Five years after Epic Systems rolled out a sepsis-prediction algorithm that hundreds of hospitals adopted and then quietly muted, a new wave of challengers is trying to succeed where the electronic health record giant stumbled. The most notable is Bayesian Health, a startup with roots at Johns Hopkins, which this month announced FDA clearance for its sepsis-flagging device. The clearance marks one of the first times a challenger to Epic’s dominant EHR-embedded model has cleared a formal regulatory bar the incumbent’s tool never had to meet in the same way.
A Tool That Cried Wolf
Sepsis kills more than 350,000 people in the United States every year, making early detection one of the highest-stakes problems in hospital medicine. Epic’s original sepsis model, introduced roughly five years ago, promised to flag at-risk patients before their condition worsened. In practice, clinicians say the tool generated so many alerts that most were tuned out, and some hospitals disabled it outright. Independent researchers, including a team at the University of Michigan, later found that much of the model’s apparent predictive power came from indirectly detecting clinicians’ own suspicion of sepsis already reflected in the chart, rather than catching cases doctors had missed.
Epic Retools, Rivals Circle
Epic has since released a retooled version of its algorithm, but the stumble opened the door for competitors who argue they can do better with newer techniques and independent validation. Bayesian Health’s device is built to flag deteriorating patients using vital-sign and lab trends, and its Johns Hopkins origins give it a research pedigree the company is leaning on as it courts hospital buyers. Separately, a University of California San Diego-affiliated team is testing whether large language models can mine free-text clinical notes for early sepsis signals that structured data alone might miss, a different technical bet than either Epic or Bayesian Health is making.
Ohio Hospitals as a Testing Ground
At least one Ohio health system is piloting an AI sepsis-prediction tool outside Epic’s native offering, part of a broader pattern of hospitals quietly testing multiple vendors against each other before committing. That kind of parallel evaluation was rare five years ago, when Epic’s EHR dominance made its bundled algorithm the default choice for many systems simply because it required no extra procurement effort. Hospital informatics leaders say the sepsis debacle changed that calculus, pushing more institutions to demand outside validation data before trusting any single vendor’s alert.
Why Performance Alone May Not Decide the Winner
Health-tech analysts covering the space have framed the competition with a pointed observation: in the battle of sepsis algorithms, performance alone doesn’t predict victory. Epic’s grip on hospital IT infrastructure, and the fact that its sepsis tool ships inside the EHR system most physicians already use, gives it a structural advantage that a better-performing standalone product from a startup has to overcome. FDA clearance helps newcomers like Bayesian Health signal credibility to skeptical hospital committees, and emerging Medicare payment structures tied to AI-assisted care could further level the playing field by reimbursing outcomes rather than favoring whichever tool is easiest to install.
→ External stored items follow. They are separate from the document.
/-- A run of `n` steps from FETCH has either not ended, and stands in FETCH, or it has ended in a state with a
report, and further steps change nothing. -/
theorem runLoop_going_or_ended (n : Nat) {s : State} (hs : s.phase = .fetch) :
    (∃ t, runLoop n s = (t, none) ∧ t.phase = .fetch) ∨
      ∃ t r, t.report = some r ∧ ∀ k, runLoop (n + k) s = (t, some r) := by
  induction n generalizing s with
  | zero => exact .inl ⟨s, rfl, hs⟩
  | succ n ih =>
    have hstep := step_eq_next_of_fetch hs
    generalize execEffect (decodeByte (s.cell s.pc)) (decoded s) = u at hstep
    cases hrep : u.report with
    | some r => exact .inr ⟨u, r, hrep, fun k => by rw [Nat.add_right_comm]; simp [runLoop, hstep, hrep]⟩
    | none =>
      have hgo : ∀ k, runLoop (k + 1) s = runLoop k u := fun k => by simp [runLoop, hstep, hrep]
      simp only [Nat.add_right_comm n 1, hgo]
      exact ih (phase_eq_fetch_of_step_of_no_report hstep hrep)

/-- Settles O46, by the two cases of `runLoop_going_or_ended`. -/
theorem runEndsWithTheReportOfItsLastState : Obligations.RunEndsWithTheReportOfItsLastState := by
  intro n s hs
  rcases runLoop_going_or_ended n hs with ⟨t, hrun, ht⟩ | ⟨t, r, hrep, hended⟩
  · rw [hrun]
    exact ⟨fun _ => ht, fun r hr => absurd hr.symm (Option.some_ne_none r)⟩
  · have hrun : runLoop n s = (t, some r) := hended 0
    rw [hrun]
    refine ⟨fun hnone => absurd hnone (Option.some_ne_none r), fun r' hr => ?_⟩
    obtain rfl : r = r' := Option.some.inj hr
    exact ⟨eq_payload_of_report hrep, hended⟩

end Sys2Proof.Machine
end

section
/-! What the EXECUTE phase of the other instructions does (41_data_movement.md to 44_system.md). -/

namespace Sys2Proof.Machine

open Sys2Proof.Safety

/-! ### LDA and STA (R110, R111) -/

/-- Settles O20: LDA writes `MAR`, `A` and `PHASE`. -/
theorem ldaLoadsTheAddressedCell : Obligations.LdaLoadsTheAddressedCell := fun x s =>
  ⟨_, exec_eq_next (.lda x) s, rfl, rfl, rfl, rfl, rfl, rfl, rfl, rfl, fun _ => rfl⟩

/-- Settles O21: `cell_execEffect_sta` says what the cells hold, and STA writes `MAR` and `PHASE` besides. -/
theorem staStoresInTheAddressedCellOnly : Obligations.StaStoresInTheAddressedCellOnly := by
  intro x s
  have hcell := cell_execEffect_sta x s
  exact ⟨_, exec_eq_next (.sta x) s, (hcell x).trans (if_pos rfl), fun c hc => (hcell c).trans (if_neg hc),
    rfl, rfl, rfl, rfl, rfl, rfl, rfl, rfl⟩

/-! ### ADD and SUB in numbers (R120, R121) -/

theorem toNat_narrow_exactSum (a m : Byte) :
    (narrow (exactSum a m)).toNat = (a.toNat + m.toNat) % 256 := by
  rw [narrow_exactSum, BitVec.toNat_add]

/-- The two results of ADD are the exact sum in two parts (R123). -/
theorem narrow_add_carryOfSum (a m : Byte) :
    (narrow (exactSum a m)).toNat + 256 * (carryOfSum (exactSum a m)).toNat = a.toNat + m.toNat := by
  have := a.isLt; have := m.isLt
  rw [toNat_narrow_exactSum, carryOfSum_exactSum]
  by_cases h : 256 ≤ a.toNat + m.toNat
  · simp only [h, decide_true, Bool.toNat_true]; omega
  · simp only [h, decide_false, Bool.toNat_false]; omega

/-- The two results of SUB are the exact difference in two parts (R124). -/
theorem narrow_sub_carryOfDiff (a m : Byte) :
    ((narrow (exactDiff a m)).toNat : Int) - 256 * ((carryOfDiff (exactDiff a m)).toNat : Int) =
      (a.toNat : Int) - (m.toNat : Int) := by
  have := a.isLt; have := m.isLt
  rw [toNat_narrow, carryOfDiff_exactDiff, exactDiff]
  by_cases h : a.toNat < m.toNat
  · simp only [h, decide_true, Bool.toNat_true]; omega
  · simp only [h, decide_false, Bool.toNat_false]; omega

/-- Settles O23: ADD writes `MAR`, `B`, the two results of the sum and `PHASE`. -/
theorem addAddsTheCellAndRecordsTheCarry : Obligations.AddAddsTheCellAndRecordsTheCarry := by
  intro x s
  refine ⟨_, exec_eq_next (.add x) s, rfl, toNat_narrow_exactSum s.a (s.cell x), ?_, rfl, rfl, rfl, rfl, rfl,
    fun _ => rfl⟩
  simp [execEffect, carryOfSum_exactSum]

/-- Settles O24: SUB writes `MAR`, `B`, the two results of the difference and `PHASE`. -/
theorem subSubtractsTheCellAndRecordsTheBorrow : Obligations.SubSubtractsTheCellAndRecordsTheBorrow := by
  intro x s
  refine ⟨_, exec_eq_next (.sub x) s, rfl, toNat_narrow (exactDiff s.a (s.cell x)), ?_, rfl, rfl, rfl, rfl, rfl,
    fun _ => rfl⟩
  simp [execEffect, carryOfDiff_exactDiff]

/-! ### The laws of ADD and SUB (R123, R124) -/

theorem exactSum_comm (a m : Byte) : exactSum a m = exactSum m a := add_comm _ _

/-- The carry shows in the narrowed sum, which is then below either addend. -/
theorem carryOfSum_iff_narrow_lt (a m : Byte) :
    carryOfSum (exactSum a m) = true ↔ (narrow (exactSum a m)).toNat < a.toNat := by
  have := a.isLt; have := m.isLt
  rw [toNat_narrow_exactSum, carryOfSum_exactSum, decide_eq_true_iff]; omega

/-- The borrow shows in the narrowed difference, which is then above what was subtracted from. -/
theorem carryOfDiff_iff_lt_narrow (a m : Byte) :
    carryOfDiff (exactDiff a m) = true ↔ a.toNat < (narrow (exactDiff a m)).toNat := by
  have := a.isLt; have := m.isLt
  have := toNat_narrow (exactDiff a m)
  rw [carryOfDiff_exactDiff, decide_eq_true_iff]
  simp only [exactDiff] at this ⊢; omega

/-- Settles O25: the laws of the sum, for `A` and the cell, and the sum's symmetry. -/
theorem addLosesNothing : Obligations.AddLosesNothing := by
  refine ⟨fun x s t h => ?_, fun x s s' t t' h h' ha hm => ?_⟩
  · obtain rfl := eq_execEffect_of_exec h
    have hcell := carryOfSum_iff_narrow_lt (s.cell x) s.a
    rw [exactSum_comm] at hcell
    exact ⟨narrow_add_carryOfSum s.a (s.cell x), carryOfSum_iff_narrow_lt s.a (s.cell x), hcell⟩
  · obtain rfl := eq_execEffect_of_exec h
    obtain rfl := eq_execEffect_of_exec h'
    have hsum : exactSum s'.a (s'.cell x) = exactSum s.a (s.cell x) := by rw [ha, hm, exactSum_comm]
    exact ⟨congrArg narrow hsum, congrArg carryOfSum hsum⟩

/-- Subtracting an addend from the narrowed sum gives the other one back. -/
theorem narrow_exactDiff_exactSum (a m : Byte) : narrow (exactDiff (narrow (exactSum a m)) m) = a := by
  rw [narrow_exactDiff, narrow_exactSum, BitVec.add_sub_cancel]

/-- It borrows exactly when the sum carried. -/
theorem carryOfDiff_exactSum (a m : Byte) :
    carryOfDiff (exactDiff (narrow (exactSum a m)) m) = carryOfSum (exactSum a m) := by
  have hlt := carryOfSum_iff_narrow_lt m a
  rw [exactSum_comm] at hlt
  rw [carryOfDiff_exactDiff, Bool.eq_iff_iff, decide_eq_true_iff, hlt]

/-- Settles O26: the laws of the difference, for `A` and the cell, and of the difference after the sum. -/
theorem subLosesNothingAndUndoesAdd : Obligations.SubLosesNothingAndUndoesAdd := by
  refine ⟨fun x s t h => ?_, fun x s t u hadd hsub => ?_⟩
  · obtain rfl := eq_execEffect_of_exec h
    exact ⟨narrow_sub_carryOfDiff s.a (s.cell x), carryOfDiff_iff_lt_narrow s.a (s.cell x)⟩
  · obtain rfl := eq_execEffect_of_exec hadd
    obtain rfl := eq_execEffect_of_exec hsub
    exact ⟨narrow_exactDiff_exactSum s.a (s.cell x), carryOfDiff_exactSum s.a (s.cell x)⟩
Proponents See Overdue Competition, Critics Urge Caution
Supporters of the new entrants argue that competition is exactly what hospital AI needs after years of Epic’s alert fatigue problem going largely unaddressed; independent FDA review and external validation, they say, are the accountability the first generation of sepsis tools lacked. Skeptics counter that sepsis prediction has repeatedly overpromised: the same University of Michigan research that undercut Epic’s model warns that any algorithm trained on data contaminated by clinicians’ existing suspicions risks looking accurate in retrospective studies while adding little real predictive value at the bedside. Some clinician groups also worry that a crowded field of competing sepsis tools could recreate the alert-fatigue problem at scale, just distributed across more vendors instead of concentrated in one.
For now, hospitals are left to run their own bake-offs, weighing Epic’s convenience against newer entrants’ regulatory clearances and independent data. How Medicare’s evolving payment rules for AI-assisted diagnostics shake out over the next year could determine whether Bayesian Health and the LLM-based challengers actually dent Epic’s hold, or whether hospitals simply wait for Epic’s next retooled version and stick with what’s already installed. Either way, sepsis detection has become an early test case for how much scrutiny hospital-embedded AI tools will face once they move from research pilots into the everyday clinical workflows that decide how quickly a patient gets treated.